Finding your way back from something you never expected to happen in the first place is not only a challenge, but sort of beautiful.
I truly mean it when I say that I consider myself the luckiest girl in the world, and I say this often. The process of my divorce was ferocious and ugly, and getting to where we are now could easily be described as harrowing, even on our best days. But, being on this side of things, I try to frame the last year as another version growing pains. If nothing else, this has seemed to help me not to waste my time shaking an angry fist at the Universe, expecting some kind of pay off for all of the bullshit I have been through.
I still have anger, don’t misunderstand. Insurmountable anger in certain moments, it seems. All of this growth does not come without a hefty price tag, and for me, the cost is my patience, reason, and sanity. That anger is then compounded by not being able to react to anything, because I am always thinking ahead, making sure I remain even-keeled, so the maniac I divorced can never produce anything in writing that shows me acting irrationally. This proves to be incredibly difficult, since he is the one human being on this planet that could provoke *anyone* into physical violence or, at the very least, a shitty email exchange. I still marvel at times that I feel this way toward the one person I truly thought I knew better than anyone, and who I thought I could trust with everything.
This brand new shiny blog has already started an alarming amount of refocusing in my mind. It symbolizes a clean slate, and I love that fresh feeling. This July, it will be 3 years since I found out what he was doing behind my back. Since I went into self-preservation mode, and tried faking how much I hated the mere sight of him after I learned his awful truth. I feel so much lighter now that I have shed the baggage of what it meant to be married to someone who was so selfish, and so childish. I have grown and changed exponentially since this roller coaster began, yet then I speak with him, or I hear things from my son about things he has been doing or saying, and he is still the exact same person. This is one of the many reasons I always say what a lucky girl I am.
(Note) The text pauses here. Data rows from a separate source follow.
/-! ## The PPU map -/

/-- Every PPU address is covered: a cell of a store inside its size, or a palette entry (20_memory.md R120; 60_exceptions.md R703). -/
theorem ppuTargets_covered (s : State) (n : Nat) (h : n < 0x4000) :
    (∃ o r, AddressSpace.covering (ppuSpace s) n = some (o, r) ∧ o ≤ n ∧ n - o < r.size) := by
  rcases (by omega : n < 0x400 ∨ (0x400 ≤ n ∧ n < 0x800) ∨ (0x800 ≤ n ∧ n < 0xC00) ∨ (0xC00 ≤ n ∧ n < 0x1000) ∨
    (0x1000 ≤ n ∧ n < 0x1400) ∨ (0x1400 ≤ n ∧ n < 0x1800) ∨ (0x1800 ≤ n ∧ n < 0x1C00) ∨ (0x1C00 ≤ n ∧ n < 0x2000) ∨
    (0x2000 ≤ n ∧ n < 0x2400) ∨ (0x2400 ≤ n ∧ n < 0x2800) ∨ (0x2800 ≤ n ∧ n < 0x2C00) ∨ (0x2C00 ≤ n ∧ n < 0x3000) ∨
    (0x3000 ≤ n ∧ n < 0x3400) ∨ (0x3400 ≤ n ∧ n < 0x3800) ∨ (0x3800 ≤ n ∧ n < 0x3C00) ∨ (0x3C00 ≤ n ∧ n < 0x3F00) ∨ 0x3F00 ≤ n) with
    h | h | h | h | h | h | h | h | h | h | h | h | h | h | h | h | h <;>
  · simp (disch := omega) only [ppuSpace, chrSlot, ntSlot, covering_above, covering_below, covering_nil, Option.getD_none,
      Option.getD_some, Option.some.injEq, Prod.mk.injEq]
    refine ⟨_, _, ⟨rfl, rfl⟩, by omega, ?_⟩
    first
      | (simp only [Region.size]; omega)
      | (split <;> simp only [Region.size] <;> omega)

end Sys2Proof.Machine
end

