/-- Settles O58: the countdown, the line's one way down, and each scheme's write. -/
theorem scanlineCounter : Obligations.ScanlineCounter := by
  refine ⟨fun r latch v k he hl hk => ?_, fun r a v => ⟨rfl, fun hl => ⟨?_, write_irqLine_iff a v hl⟩⟩, fun s a v h => ⟨fun hm => ?_,
    fun bank hm => ?_, fun r hm => ?_, fun d hm => ?_⟩⟩
  · rw [write_latch_reload]
    have hcount := counting_iterate (r := { r with irqLatch := latch, irqCounter := 0, irqReload := true }) he rfl hl hk
    refine ⟨by rw [clock_irqCounter, if_pos (.inr rfl)], hcount.counter, hcount.line.trans (decide_eq_decide.2 ?_)⟩
    show latch.toNat - k = 0 ↔ k = latch.toNat
    omega
  · rw [clock_irqLine, hl, Bool.true_or]
  · rw [writeByte_prg v s h, mapperWrite, hm]
  · rw [writeByte_prg v s h, mapperWrite, hm]
  · rw [writeByte_prg v s h, mapperWrite_eightReg a v hm, applyMirrorBit_if, eightReg_write_eq r v h]
  · rw [writeByte_prg v s h, mapperWrite_dual a v hm, applyMirrorBit_if, dualBank_write_eq d v h, dualBank_sub_eq, setWidth4_eq_ofNat,
      setWidth5_eq_ofNat]

end Sys2Proof.Machine
end

section
/-! OAM DMA (53_scheduler_io.md R640; 20_memory.md R94; 50_ppu.md R461): what the copy of a page leaves in OAM, and where it stops. -/

namespace Sys2Proof.Machine

theorem writeByte_4014 (page : Byte) (s : State) : writeByte 0x4014 page s = oamDma page s := by
  rw [writeByte_io page s (by decide) (by decide), ioWrite]
  exact if_pos rfl

theorem oamDma_ok {page : Byte} {s t : State} (h : oamCopy page 0 256 s = .ok () t) : oamDma page s = .ok () (t.addCycles 513) := by
  rw [oamDma, h]

theorem oamDma_fault {page : Byte} {s : State} {f : Fault} (h : oamCopy page 0 256 s = .fault f) : oamDma page s = .fault f := by
  rw [oamDma, h]

/-- One byte of the copy. -/
theorem oamCopy_succ {page b : Byte} {i : Nat} {s t : State} (n : Nat)
    (h : readByte (wordOf (BitVec.ofNat 8 i) page) s = .ok b t) :
    oamCopy page i (n + 1) s = oamCopy page (i + 1) n (t.withPpu (t.ppu.writeOam b)) := by
  rw [oamCopy, h]

theorem wordOf_toNat (lo hi : Byte) : (wordOf lo hi).toNat = lo.toNat + 256 * hi.toNat := by
  have := lo.isLt
  have := hi.isLt
  rw [wordOf_eq_ofNat, BitVec.toNat_ofNat]
  omega

theorem byte_add_ofNat_succ (x : Byte) (n : Nat) : x + 1 + BitVec.ofNat 8 n = x + BitVec.ofNat 8 (n + 1) := by
  apply BitVec.eq_of_toNat_eq
  simp
  omega

/-! ## A page of memory -/

/-- Outside $2000 to $5FFF every address is memory. -/
theorem peek_isSome_of_memory {a : Word} (s : State) (h : a.toNat < 0x2000 ∨ 0x6000 ≤ a.toNat) : ∃ b, peek s a = some b := by
  rcases (by omega : a.toNat < 0x2000 ∨ (0x6000 ≤ a.toNat ∧ a.toNat < 0x8000) ∨ 0x8000 ≤ a.toNat) with h | ⟨h0, h1⟩ | h
  · exact ⟨_, peek_ram s h⟩
  · exact ⟨_, peek_cart s h0 h1⟩
  · exact ⟨_, peek_prg s h⟩

/-- What entry `x` of OAM holds after `n` bytes of a page, from offset `i`, were copied over `old` from entry `base` on. -/
def copied (s : State) (page : Byte) (i n : Nat) (old : Memory) (base x : Byte) : Option Byte :=
  if (x - base).toNat < n then peek s (wordOf (x - base + BitVec.ofNat 8 i) page) else some (old.read x.toNat)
Growth is taking place in me, and I am a better version of myself now, because of it.
The definition of stress:
Stress is an intrusion on your peaceful existence.
I turned 40, and during the course of that year, I became quite intimate with stress as I experienced 4 out of the top 5 causes of stress that someone can experience during the course of their lifetime. I changed careers, went through a heinous divorce, had to sell my house and move, and to top it off, underwent major surgery. To say it was a challenging year would be the understatement of the century, and the fact that I am not clinically depressed or a raging alcoholic is honestly a miracle. But, how can I not count my blessings amidst the chaos? I have my son, I have my health, I have a job, great friends, phenomenal family, and I was fortunate enough to have an authentic, genuine, healthy friendship blossom into new love. Getting to this point in one piece, still sane, and actually thriving can only mean one thing: I am strong. You can also call me a resilient bad-ass. Whatevs.
I am looking forward to everything that comes along each day. New opportunities, new experiences, or even old experiences seen again through a new filter — a filter that drips with gratitude and peace. It gets me excited to think about what could happen next, and it also excites me to document my journey in this blog as the new and recycled experiences come flying my way. I hope everyone who stops by to read will be able to relate, or possibly be enlightened or inspired to see something in a way they’ve never noticed it before. It’s all about perspective, and mine is sharper and clearer than ever. Lucky, lucky me.